* ASSIGNED TASK: Check every line of the records below for the string "does" and copy the ones that have it.

* RECORDS FOR THE TASK:
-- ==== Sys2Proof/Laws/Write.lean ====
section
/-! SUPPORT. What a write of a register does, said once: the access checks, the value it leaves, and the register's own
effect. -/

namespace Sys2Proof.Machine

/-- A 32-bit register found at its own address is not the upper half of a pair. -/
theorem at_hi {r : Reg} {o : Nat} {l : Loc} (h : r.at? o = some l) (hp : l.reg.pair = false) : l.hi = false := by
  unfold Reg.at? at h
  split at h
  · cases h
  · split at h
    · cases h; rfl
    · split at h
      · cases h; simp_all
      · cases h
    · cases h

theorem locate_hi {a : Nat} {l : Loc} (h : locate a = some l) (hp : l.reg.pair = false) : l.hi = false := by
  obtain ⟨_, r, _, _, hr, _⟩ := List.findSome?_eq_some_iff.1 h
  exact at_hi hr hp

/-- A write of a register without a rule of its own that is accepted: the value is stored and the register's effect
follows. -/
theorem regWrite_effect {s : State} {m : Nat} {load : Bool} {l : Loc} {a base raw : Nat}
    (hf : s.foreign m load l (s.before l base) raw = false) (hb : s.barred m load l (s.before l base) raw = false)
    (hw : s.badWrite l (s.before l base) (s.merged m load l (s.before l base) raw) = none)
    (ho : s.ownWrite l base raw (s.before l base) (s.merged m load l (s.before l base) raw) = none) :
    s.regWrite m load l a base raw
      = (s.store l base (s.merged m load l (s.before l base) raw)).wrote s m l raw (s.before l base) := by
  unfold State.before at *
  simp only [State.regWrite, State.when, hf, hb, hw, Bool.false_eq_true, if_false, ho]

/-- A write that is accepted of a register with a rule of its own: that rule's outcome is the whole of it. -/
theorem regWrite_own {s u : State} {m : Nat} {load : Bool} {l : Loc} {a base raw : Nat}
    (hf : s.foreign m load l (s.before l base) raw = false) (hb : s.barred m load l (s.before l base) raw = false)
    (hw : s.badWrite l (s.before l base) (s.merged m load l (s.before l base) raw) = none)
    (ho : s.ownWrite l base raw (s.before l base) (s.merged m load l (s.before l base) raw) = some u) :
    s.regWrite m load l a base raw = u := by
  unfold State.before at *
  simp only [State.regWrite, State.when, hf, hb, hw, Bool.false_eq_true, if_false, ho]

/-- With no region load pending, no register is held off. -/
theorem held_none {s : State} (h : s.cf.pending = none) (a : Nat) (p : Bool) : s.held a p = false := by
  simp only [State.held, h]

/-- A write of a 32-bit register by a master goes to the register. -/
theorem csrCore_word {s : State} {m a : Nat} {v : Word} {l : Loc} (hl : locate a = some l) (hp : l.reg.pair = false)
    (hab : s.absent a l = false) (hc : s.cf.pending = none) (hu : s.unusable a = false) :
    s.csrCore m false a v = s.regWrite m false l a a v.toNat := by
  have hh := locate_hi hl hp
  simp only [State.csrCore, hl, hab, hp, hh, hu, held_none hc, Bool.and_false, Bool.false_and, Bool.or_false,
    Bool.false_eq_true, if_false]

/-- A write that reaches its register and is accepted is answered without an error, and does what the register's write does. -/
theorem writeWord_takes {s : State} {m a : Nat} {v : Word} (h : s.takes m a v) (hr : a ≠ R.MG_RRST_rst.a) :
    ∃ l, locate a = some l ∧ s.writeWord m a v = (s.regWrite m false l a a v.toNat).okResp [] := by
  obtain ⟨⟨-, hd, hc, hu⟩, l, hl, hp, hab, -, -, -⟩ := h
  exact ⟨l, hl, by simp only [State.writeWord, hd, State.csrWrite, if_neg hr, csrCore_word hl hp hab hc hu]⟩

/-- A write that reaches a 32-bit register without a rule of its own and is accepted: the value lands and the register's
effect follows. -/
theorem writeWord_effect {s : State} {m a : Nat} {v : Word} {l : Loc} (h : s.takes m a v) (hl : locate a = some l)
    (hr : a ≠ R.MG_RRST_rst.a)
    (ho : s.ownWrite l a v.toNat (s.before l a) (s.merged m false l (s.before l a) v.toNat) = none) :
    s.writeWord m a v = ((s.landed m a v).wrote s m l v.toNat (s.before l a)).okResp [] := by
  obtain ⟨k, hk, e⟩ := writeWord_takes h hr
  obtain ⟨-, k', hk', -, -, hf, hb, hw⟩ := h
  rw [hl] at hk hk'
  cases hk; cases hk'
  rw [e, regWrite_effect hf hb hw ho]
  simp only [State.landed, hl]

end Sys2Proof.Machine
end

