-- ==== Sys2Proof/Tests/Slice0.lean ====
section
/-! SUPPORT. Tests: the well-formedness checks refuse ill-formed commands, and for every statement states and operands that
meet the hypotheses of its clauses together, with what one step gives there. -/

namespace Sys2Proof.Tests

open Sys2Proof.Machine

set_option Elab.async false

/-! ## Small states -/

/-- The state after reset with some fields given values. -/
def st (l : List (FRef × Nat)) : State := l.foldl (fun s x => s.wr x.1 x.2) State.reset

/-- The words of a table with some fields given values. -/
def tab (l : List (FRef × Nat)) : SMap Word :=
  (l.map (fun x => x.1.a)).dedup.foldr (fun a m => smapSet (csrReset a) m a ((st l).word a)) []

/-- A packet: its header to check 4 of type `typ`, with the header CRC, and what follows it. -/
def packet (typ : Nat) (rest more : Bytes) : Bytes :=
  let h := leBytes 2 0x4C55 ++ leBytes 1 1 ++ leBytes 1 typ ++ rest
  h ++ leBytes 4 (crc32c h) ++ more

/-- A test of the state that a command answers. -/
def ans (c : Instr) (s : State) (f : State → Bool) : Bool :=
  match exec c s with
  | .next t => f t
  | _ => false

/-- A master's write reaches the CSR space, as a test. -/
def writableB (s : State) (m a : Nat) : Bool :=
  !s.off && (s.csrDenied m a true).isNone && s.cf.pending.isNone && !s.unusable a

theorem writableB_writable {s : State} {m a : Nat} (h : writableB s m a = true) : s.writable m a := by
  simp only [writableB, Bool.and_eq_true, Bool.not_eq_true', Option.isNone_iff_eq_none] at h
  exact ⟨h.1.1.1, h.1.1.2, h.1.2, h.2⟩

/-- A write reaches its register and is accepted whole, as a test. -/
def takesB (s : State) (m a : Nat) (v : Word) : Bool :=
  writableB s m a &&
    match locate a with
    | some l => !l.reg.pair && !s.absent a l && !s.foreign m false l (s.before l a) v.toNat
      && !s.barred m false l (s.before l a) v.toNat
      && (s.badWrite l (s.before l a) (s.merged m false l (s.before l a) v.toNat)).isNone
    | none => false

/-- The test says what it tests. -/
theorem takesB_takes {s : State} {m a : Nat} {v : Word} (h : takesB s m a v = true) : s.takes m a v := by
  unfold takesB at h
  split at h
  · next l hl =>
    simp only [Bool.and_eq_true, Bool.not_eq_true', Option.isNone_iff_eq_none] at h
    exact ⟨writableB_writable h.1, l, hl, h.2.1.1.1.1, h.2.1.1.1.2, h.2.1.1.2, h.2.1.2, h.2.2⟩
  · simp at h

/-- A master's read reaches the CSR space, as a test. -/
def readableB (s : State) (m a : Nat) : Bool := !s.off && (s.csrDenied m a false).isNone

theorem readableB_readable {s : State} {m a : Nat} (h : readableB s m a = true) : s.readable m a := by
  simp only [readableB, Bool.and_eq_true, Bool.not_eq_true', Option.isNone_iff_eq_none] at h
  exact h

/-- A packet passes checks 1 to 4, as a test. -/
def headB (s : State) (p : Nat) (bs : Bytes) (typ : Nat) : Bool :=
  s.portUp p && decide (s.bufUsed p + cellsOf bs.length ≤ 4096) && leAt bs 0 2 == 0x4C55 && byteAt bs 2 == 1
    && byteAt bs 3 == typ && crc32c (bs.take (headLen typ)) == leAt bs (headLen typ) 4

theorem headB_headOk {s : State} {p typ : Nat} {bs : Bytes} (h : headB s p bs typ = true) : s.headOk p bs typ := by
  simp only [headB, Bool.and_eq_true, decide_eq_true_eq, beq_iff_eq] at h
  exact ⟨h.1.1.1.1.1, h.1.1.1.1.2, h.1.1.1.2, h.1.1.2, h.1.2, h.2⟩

* EXERCISE RESULT:
/-! SUPPORT. What a write of a register does, said once: the access checks, the value it leaves, and the register's own
/-- A write that reaches its register and is accepted is answered without an error, and does what the register's write does. -/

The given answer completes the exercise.